Hitler disse a milhões de alemães que eles eram arianos e, portanto, «especiais». Que eram, racialmente, um povo «melhor» do que os outros, algo que ajudou a cimentar a ligação carismática entre o líder e os liderados.
Ele não escondeu do eleitorado o seu ódio, desprezo pela democracia ou a sua crença no uso da violência para alcançar objectivos políticos. Um detalhe crucial, no entanto, era que ele falava contra inimigos definidos cuidadosamente, como comunistas e judeus.
Uma vez que a maioria dos alemães comuns não se encaixava nesses grupos e, desde que essa maioria abraçasse o novo mundo nazi, o alemão comum estava relativamente livre de perseguições. Pelo menos até os alemães começarem a perder a guerra.

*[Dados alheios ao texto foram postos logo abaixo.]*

-- ==== Sys2Proof/Machine/Bits.lean ====
section
/-! DEFINITION. Bit fields, sign extension, byte order and small list helpers. -/

namespace Sys2Proof.Machine

/-- Bits `[hi:lo]` of `n` (00 R9). -/
def bits (n hi lo : Nat) : Nat := (n >>> lo) % 2 ^ (hi + 1 - lo)

/-- Bit `i` of `n`. -/
def bit (n i : Nat) : Bool := n.testBit i

/-- `n` with bits `[hi:lo]` replaced by the low bits of `v`. -/
def setBits (n hi lo v : Nat) : Nat :=
  let m := 2 ^ (hi + 1 - lo)
  n % 2 ^ lo + (v % m) * 2 ^ lo + (n >>> (hi + 1)) * 2 ^ (hi + 1)

/-- `n` with bit `i` set to `b`. -/
def setBit (n i : Nat) (b : Bool) : Nat := setBits n i i (cond b 1 0)

/-- 1 for true, 0 for false. -/
def b2n (b : Bool) : Nat := cond b 1 0

/-- The signed value of the low `w` bits of `n` (00 R18: `sext`). -/
def sextInt (w n : Nat) : Int :=
  let m := n % 2 ^ w
  if m < 2 ^ (w - 1) then (m : Int) else (m : Int) - 2 ^ w

/-- The `w`-bit pattern of an exact integer. -/
def wrapInt (w : Nat) (i : Int) : Nat := (i % (2 ^ w : Int)).toNat

/-- Byte `i` of `n`, little-endian (00 R8). -/
def byteOf (n i : Nat) : Nat := (n >>> (8 * i)) % 256

/-- The `n` bytes of `v`, lowest first. -/
def toBytes (v : Nat) : Nat → List Nat
  | 0 => []
  | k + 1 => (v % 256) :: toBytes (v / 256) k

/-- The number whose bytes, lowest first, are `bs`. -/
def ofBytes : List Nat → Nat
  | [] => 0
  | b :: bs => b % 256 + 256 * ofBytes bs

/-- The number whose 32-bit words, lowest first, are `ws`. -/
def ofWords32 : List Nat → Nat
  | [] => 0
  | w :: ws => w % 2 ^ 32 + 2 ^ 32 * ofWords32 ws

/-- `a` saturated at the greatest `w`-bit value. -/
def satN (w a : Nat) : Nat := min a (2 ^ w - 1)

/-- How many bits of `n` below `k` are set. -/
def popCount (n : Nat) : Nat → Nat
  | 0 => 0
  | k + 1 => b2n (n.testBit k) + popCount n k

/-- The lowest index below `k` whose bit is set in `n`. -/
def lowestBit (n k : Nat) : Option Nat := (List.range k).find? (fun i => n.testBit i)

/-- CRC-32C, bit-serial, over one byte: the polynomial 0x1EDC6F41 reflected is 0x82F63B78 (08, 09 and 14 name the code). -/
def crc32cByte (c b : Nat) : Nat :=
  (List.range 8).foldl (fun x _ => if x % 2 = 1 then (x / 2) ^^^ 0x82F63B78 else x / 2) (c ^^^ (b % 256))

/-- CRC-32C of a byte list. -/
def crc32c (bs : List Nat) : Nat := (bs.foldl crc32cByte 0xFFFFFFFF) ^^^ 0xFFFFFFFF

end Sys2Proof.Machine
end

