/-- Registers of block IP. -/
def regsIP : List Reg := [rIP_STATUS, rIP_PARKED, rIP_RESET_INFO, rIP_QCTL, rIP_MBX_IN, rIP_MBX_OUT, rIP_Q_CFG, rIP_EQ_CFG, rIP_Q_TAIL, rIP_EQ_TAIL, rIP_Q_HEAD, rIP_EQ_HEAD, rIP_Q_STAT, rIP_EQ_STAT, rIP_CMD_CFG, rIP_CMD_SUBMIT, rIP_CMD_STAT, rIP_TEL_STALE, rIP_TEL_EQ_DROP, rIP_TEL_REFUSED]

/-- Registers of block IP. -/
def regsIP1 : List Reg := [rIP_TEL_BUCKET, rIP_TEL_WAIT, rIP_TEL_VCORE]

/-- Every register. -/
def allRegs : List Reg := regsVT ++ regsMP ++ regsFC ++ regsTN ++ regsCH ++ regsCH1 ++ regsFR ++ regsSG ++ regsCZ ++ regsCY ++ regsMA ++ regsMX ++ regsQD ++ regsKC ++ regsTW ++ regsIS ++ regsPM ++ regsTM ++ regsNT ++ regsPX ++ regsIP ++ regsIP1

end Sys2Proof.Machine
end

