/-- A core's store is in its quad's L2: the line leaves the other three cores' L1 data caches (R198). -/
def State.l1Stored (s : State) (c line : Nat) : State := s.l1Forget (fun x => x / 4 == c / 4 && x != c) line

/-! ### Evictions -/

/-- A quad leaves the line's directory entry. -/
def State.leaveDir (s : State) (q line : Nat) : State :=
  let d := s.dirOf line
  s.setDir line { d with sharers := setBit d.sharers q false, owner := if d.owner = some q then none else d.owner,
                         fwd := if d.owner = some q then false else d.fwd }

/-- The lines whose directory entries share a set of the sparse directory with `line` (R176, R188): held by a quad and not by their slice's mesh cache. -/
def State.dirMates (s : State) (line : Nat) : List Nat :=
  ((s.coh.dir.map Prod.fst).filter (fun x => x != line && dirSet x == dirSet line && s.homeNow x == s.homeNow line && (s.meshOf x).isNone))

/-- Whether the sparse directory has no way left for `line` (R176). -/
def State.dirFull (s : State) (line : Nat) : Bool := decide (16 ≤ (s.dirMates line).length)

/-- The request being served for a line. -/
def State.busyOf (s : State) (line : Nat) : Option HomeTxn := s.coh.busy.find? (fun t => t.req.line == line)

/-- The sparse directory evicts an entry, the exchange of R188 performed whole. -/
def State.dirEvictNow (s : State) (line : Nat) : State :=
  let d := s.dirOf line
  if d.holders = 0 then s
  else
    let s := match d.owner with | some o => s.writeBackM o line | none => s
    ((s.dropAll line).bump rMX_DIR_EVICT).pmEvent 0x0303 (s.homeNow line)

/-- Which entry of a full set makes room is a free choice among those whose lines are not busy. -/
def State.dirVictim (s : State) (line : Nat) : State × Option Nat :=
  let l := (s.dirMates line).filter (fun x => (s.busyOf x).isNone)
  if l.isEmpty then (s, none) else (fun (p : Nat × State) => (p.2, l[p.1 % l.length]?)) (s.fresh 32)

/-- Room in the sparse directory for a line, at once. -/
def State.dirRoom (s : State) (line : Nat) : State :=
  if (s.meshOf line).isNone && (s.dirOf line).holders == 0 && s.dirFull line then
    match s.dirVictim line with | (s, some v) => s.dirEvictNow v | (s, none) => s
  else s

/-- The mesh cache evicts a line: dirty data goes to memory with its poison bit; the state of a line that some quad holds moves to the sparse directory
(R179, R188). -/
def State.meshEvict (s : State) (line : Nat) : State :=
  match s.meshOf line with
  | some l =>
    let s := if (s.dirOf line).holders != 0 && s.dirFull line then (match s.dirVictim line with | (s, some v) => s.dirEvictNow v | (s, none) => s) else s
    let s := { s with coh := { s.coh with mesh := Map.del s.coh.mesh line } }
    if l.dirty then s.memPut line l.data (BitVec.allOnes 64) l.poison else s
  | none => s

/-- Room in the mesh cache for a line: with the 16 ways of its set taken, a free choice of them is evicted (R176). -/
def State.meshRoom (s : State) (line : Nat) : State :=
  let l := (s.coh.mesh.map Prod.fst).filter (fun x => x != line && meshSet x == meshSet line && s.homeNow x == s.homeNow line)
  if (s.meshOf line).isSome || l.length < 16 then s
  else (fun (p : Nat × State) => p.2.meshEvict (l.getD (p.1 % l.length) 0)) (s.fresh 32)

Essa história é importante para nós actualmente. Não apenas porque oferece «lições», mas porque a História pode conter avisos.
Numa crise económica, milhões de pessoas decidiram voltar-se para um líder pouco convencional que, na opinião deles, tinha «carisma». Um líder que não escondia os seus medos, esperanças e desejo latente de culpar os outros pela situação difícil que viviam.
O resultado disso foi desastroso para milhões de pessoas.
Quando Hitler assumiu o poder, o índice de desemprego na Alemanha era 30%. Hoje, na Grécia, é 25,1%. E está a aumentar.
É irónico que, recentemente, a chanceler alemã Angela Merkel tenha sido saudada em Atenas por gregos irados, carregando cartazes com suásticas, protestando contra o que consideram ser uma interferência indevida da Alemanha no seu país.
Irónico porque é na Grécia – que enfrenta uma terrível crise económica - que observamos a ascensão repentina de um movimento político que se gaba da sua intolerância e desejo de perseguir minorias - o Aurora Dourada.
O movimento é liderado por um homem que alega não ter havido câmaras de gás em Auschwitz. Pode existir um aviso mais sério do que esse?
O historiador Laurence Rees é autor de seis livros sobre a Segunda Guerra Mundial.